(Data for analysis Opens)
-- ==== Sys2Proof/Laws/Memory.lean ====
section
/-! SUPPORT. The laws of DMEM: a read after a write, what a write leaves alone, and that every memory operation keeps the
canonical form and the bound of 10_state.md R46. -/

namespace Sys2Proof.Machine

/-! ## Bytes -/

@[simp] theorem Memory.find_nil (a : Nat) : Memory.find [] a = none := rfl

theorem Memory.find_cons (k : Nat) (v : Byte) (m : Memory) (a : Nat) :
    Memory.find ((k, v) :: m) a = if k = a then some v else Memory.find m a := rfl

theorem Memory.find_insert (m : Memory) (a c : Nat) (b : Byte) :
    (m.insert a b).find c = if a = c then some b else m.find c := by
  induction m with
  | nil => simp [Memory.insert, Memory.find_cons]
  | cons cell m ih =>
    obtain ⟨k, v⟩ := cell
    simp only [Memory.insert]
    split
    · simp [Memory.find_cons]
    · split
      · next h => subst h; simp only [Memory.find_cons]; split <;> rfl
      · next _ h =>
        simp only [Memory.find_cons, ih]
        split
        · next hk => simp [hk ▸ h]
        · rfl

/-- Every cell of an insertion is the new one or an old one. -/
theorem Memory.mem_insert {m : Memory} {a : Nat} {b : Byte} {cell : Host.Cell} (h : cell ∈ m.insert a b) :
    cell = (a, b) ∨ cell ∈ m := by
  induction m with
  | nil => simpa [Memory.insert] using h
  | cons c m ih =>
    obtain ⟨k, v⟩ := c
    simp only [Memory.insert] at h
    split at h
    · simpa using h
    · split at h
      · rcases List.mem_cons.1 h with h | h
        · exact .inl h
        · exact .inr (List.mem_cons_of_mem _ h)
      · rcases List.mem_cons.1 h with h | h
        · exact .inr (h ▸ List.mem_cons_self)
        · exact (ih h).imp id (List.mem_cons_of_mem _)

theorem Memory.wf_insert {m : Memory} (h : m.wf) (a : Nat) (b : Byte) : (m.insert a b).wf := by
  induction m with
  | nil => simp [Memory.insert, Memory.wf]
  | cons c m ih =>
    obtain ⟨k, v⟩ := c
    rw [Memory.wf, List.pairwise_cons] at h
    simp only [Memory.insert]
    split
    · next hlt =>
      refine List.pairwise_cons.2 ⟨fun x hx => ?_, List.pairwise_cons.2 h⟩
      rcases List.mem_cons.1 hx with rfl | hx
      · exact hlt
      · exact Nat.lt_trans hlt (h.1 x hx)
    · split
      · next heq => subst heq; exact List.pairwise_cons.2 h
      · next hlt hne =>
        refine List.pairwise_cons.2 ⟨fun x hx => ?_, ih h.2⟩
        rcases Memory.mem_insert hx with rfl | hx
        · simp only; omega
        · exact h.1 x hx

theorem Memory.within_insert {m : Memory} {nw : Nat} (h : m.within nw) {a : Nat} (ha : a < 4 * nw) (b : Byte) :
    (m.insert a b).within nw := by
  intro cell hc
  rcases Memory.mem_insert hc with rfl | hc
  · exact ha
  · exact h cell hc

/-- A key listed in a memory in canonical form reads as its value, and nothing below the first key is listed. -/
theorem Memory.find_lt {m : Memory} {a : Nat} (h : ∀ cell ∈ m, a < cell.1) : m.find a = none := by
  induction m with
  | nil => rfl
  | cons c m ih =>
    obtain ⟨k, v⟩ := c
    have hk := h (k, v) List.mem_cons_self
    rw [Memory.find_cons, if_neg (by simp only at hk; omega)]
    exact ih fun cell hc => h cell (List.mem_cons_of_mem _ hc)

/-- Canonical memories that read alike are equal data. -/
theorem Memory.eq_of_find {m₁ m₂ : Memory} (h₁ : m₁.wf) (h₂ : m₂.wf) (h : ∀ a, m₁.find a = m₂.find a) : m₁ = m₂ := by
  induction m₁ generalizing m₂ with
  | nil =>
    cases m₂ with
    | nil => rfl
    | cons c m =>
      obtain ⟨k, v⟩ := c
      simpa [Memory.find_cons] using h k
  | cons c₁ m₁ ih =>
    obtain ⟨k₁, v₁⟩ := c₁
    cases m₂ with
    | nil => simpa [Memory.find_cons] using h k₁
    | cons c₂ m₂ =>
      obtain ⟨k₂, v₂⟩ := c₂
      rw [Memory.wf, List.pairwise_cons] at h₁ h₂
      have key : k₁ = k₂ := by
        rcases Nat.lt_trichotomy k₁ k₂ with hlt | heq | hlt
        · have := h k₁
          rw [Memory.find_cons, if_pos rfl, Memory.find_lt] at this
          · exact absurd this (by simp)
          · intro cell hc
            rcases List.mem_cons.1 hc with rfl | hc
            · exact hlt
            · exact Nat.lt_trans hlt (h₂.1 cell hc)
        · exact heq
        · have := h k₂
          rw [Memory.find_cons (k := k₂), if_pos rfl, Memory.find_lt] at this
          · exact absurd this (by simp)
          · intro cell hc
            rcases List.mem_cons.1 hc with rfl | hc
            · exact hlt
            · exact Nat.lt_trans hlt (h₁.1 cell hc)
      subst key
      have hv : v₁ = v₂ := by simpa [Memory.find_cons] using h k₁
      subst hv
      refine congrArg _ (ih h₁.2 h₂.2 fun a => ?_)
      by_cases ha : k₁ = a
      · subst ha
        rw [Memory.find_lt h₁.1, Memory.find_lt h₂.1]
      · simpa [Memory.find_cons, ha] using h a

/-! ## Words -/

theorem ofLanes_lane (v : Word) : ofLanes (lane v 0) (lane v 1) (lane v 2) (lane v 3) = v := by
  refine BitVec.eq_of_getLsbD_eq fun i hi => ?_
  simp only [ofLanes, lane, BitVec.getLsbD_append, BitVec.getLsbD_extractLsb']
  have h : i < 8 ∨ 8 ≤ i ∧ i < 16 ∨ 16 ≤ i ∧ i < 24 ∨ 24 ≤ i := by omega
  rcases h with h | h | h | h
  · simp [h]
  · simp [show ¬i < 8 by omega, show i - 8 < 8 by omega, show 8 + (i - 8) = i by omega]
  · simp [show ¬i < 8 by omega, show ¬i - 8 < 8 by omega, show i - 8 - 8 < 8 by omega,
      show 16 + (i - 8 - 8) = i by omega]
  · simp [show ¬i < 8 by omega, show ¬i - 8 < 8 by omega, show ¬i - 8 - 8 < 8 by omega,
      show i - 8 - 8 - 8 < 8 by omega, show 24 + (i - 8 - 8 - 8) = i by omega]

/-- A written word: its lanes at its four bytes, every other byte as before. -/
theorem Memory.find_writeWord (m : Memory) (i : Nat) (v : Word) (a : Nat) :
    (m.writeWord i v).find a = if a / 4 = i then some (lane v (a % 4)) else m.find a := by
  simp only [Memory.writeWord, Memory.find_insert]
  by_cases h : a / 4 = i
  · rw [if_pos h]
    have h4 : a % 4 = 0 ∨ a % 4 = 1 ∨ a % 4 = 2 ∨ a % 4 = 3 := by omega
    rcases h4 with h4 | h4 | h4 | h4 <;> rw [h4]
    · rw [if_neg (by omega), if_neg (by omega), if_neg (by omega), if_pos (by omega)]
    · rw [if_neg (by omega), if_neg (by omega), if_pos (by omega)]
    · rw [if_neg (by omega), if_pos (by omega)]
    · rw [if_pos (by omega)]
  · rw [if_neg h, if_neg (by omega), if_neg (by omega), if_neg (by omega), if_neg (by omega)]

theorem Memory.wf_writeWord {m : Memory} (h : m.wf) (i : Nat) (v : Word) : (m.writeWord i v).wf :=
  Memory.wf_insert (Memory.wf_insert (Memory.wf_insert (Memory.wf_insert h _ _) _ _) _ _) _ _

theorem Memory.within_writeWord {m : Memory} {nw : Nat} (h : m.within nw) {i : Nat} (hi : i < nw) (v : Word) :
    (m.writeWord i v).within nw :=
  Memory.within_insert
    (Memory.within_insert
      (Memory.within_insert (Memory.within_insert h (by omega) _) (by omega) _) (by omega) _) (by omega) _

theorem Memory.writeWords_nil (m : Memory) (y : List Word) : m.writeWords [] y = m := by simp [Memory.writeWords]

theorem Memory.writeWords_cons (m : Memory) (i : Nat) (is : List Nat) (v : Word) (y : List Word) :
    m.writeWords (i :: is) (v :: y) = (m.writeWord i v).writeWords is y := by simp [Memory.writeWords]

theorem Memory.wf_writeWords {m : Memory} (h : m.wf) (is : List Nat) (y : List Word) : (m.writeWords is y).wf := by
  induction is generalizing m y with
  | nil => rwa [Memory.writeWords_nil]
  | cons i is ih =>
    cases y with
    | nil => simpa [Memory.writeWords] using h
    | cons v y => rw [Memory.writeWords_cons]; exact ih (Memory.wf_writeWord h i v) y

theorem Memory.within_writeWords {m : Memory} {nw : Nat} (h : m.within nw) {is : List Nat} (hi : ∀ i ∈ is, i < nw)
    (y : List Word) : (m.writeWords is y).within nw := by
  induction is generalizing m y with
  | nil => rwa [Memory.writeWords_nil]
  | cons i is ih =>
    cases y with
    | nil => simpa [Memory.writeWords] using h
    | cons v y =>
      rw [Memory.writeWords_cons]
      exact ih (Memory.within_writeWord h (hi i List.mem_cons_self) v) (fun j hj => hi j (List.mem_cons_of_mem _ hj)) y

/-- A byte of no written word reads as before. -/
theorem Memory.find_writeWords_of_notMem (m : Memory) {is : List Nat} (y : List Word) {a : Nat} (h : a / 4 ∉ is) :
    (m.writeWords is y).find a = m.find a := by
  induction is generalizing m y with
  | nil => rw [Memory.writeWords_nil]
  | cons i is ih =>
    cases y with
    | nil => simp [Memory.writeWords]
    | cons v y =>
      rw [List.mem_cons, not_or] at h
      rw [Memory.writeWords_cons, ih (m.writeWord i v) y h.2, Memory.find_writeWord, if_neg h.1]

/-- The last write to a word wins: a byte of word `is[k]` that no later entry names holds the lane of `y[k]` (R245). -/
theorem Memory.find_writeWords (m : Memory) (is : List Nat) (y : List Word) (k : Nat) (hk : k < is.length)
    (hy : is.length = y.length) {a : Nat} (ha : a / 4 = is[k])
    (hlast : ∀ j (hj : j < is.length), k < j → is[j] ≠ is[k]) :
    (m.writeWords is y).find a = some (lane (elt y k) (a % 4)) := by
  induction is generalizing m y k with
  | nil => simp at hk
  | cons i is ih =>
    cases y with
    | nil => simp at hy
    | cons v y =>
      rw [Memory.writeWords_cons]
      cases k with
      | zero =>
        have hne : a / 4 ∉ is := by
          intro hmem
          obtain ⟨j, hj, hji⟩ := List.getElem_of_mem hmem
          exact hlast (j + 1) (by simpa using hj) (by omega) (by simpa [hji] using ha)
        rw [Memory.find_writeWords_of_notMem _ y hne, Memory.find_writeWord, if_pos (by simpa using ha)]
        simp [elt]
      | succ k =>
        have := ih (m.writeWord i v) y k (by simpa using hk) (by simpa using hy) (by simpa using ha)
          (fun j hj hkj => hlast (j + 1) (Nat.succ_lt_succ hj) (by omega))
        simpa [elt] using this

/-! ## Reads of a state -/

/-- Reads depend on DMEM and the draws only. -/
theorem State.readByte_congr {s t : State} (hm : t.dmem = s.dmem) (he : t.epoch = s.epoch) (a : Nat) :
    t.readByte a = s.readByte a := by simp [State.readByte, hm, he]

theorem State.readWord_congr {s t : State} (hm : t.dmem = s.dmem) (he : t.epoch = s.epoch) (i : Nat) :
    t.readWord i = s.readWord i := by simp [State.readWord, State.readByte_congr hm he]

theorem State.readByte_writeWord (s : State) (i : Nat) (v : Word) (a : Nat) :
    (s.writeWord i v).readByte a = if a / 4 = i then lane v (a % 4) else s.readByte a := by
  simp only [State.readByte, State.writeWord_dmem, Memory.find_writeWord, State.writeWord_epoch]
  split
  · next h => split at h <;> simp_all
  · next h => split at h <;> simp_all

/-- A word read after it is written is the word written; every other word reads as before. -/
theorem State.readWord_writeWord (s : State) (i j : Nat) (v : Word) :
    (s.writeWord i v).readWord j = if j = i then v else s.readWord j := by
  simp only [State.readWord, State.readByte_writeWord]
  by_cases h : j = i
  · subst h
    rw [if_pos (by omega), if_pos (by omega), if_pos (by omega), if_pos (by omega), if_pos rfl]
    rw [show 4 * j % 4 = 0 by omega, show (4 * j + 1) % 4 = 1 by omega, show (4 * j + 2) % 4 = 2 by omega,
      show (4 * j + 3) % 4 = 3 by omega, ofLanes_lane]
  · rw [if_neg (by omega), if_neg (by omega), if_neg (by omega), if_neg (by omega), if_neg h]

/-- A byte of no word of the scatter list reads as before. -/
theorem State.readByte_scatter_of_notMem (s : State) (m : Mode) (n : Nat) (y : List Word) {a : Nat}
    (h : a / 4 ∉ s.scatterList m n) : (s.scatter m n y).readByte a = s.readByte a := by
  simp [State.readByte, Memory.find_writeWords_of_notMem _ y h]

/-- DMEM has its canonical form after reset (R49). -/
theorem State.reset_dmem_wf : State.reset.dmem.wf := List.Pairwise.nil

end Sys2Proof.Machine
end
(Data for analysis Closes)
**Task to carry out:**
Report each line in the preceding entries that holds the string "subst".

**Completed task:**
      · next h => subst h; simp only [Memory.find_cons]; split <;> rfl
      · next heq => subst heq; exact List.pairwise_cons.2 h
      subst key
      subst hv
      · subst ha
  · subst h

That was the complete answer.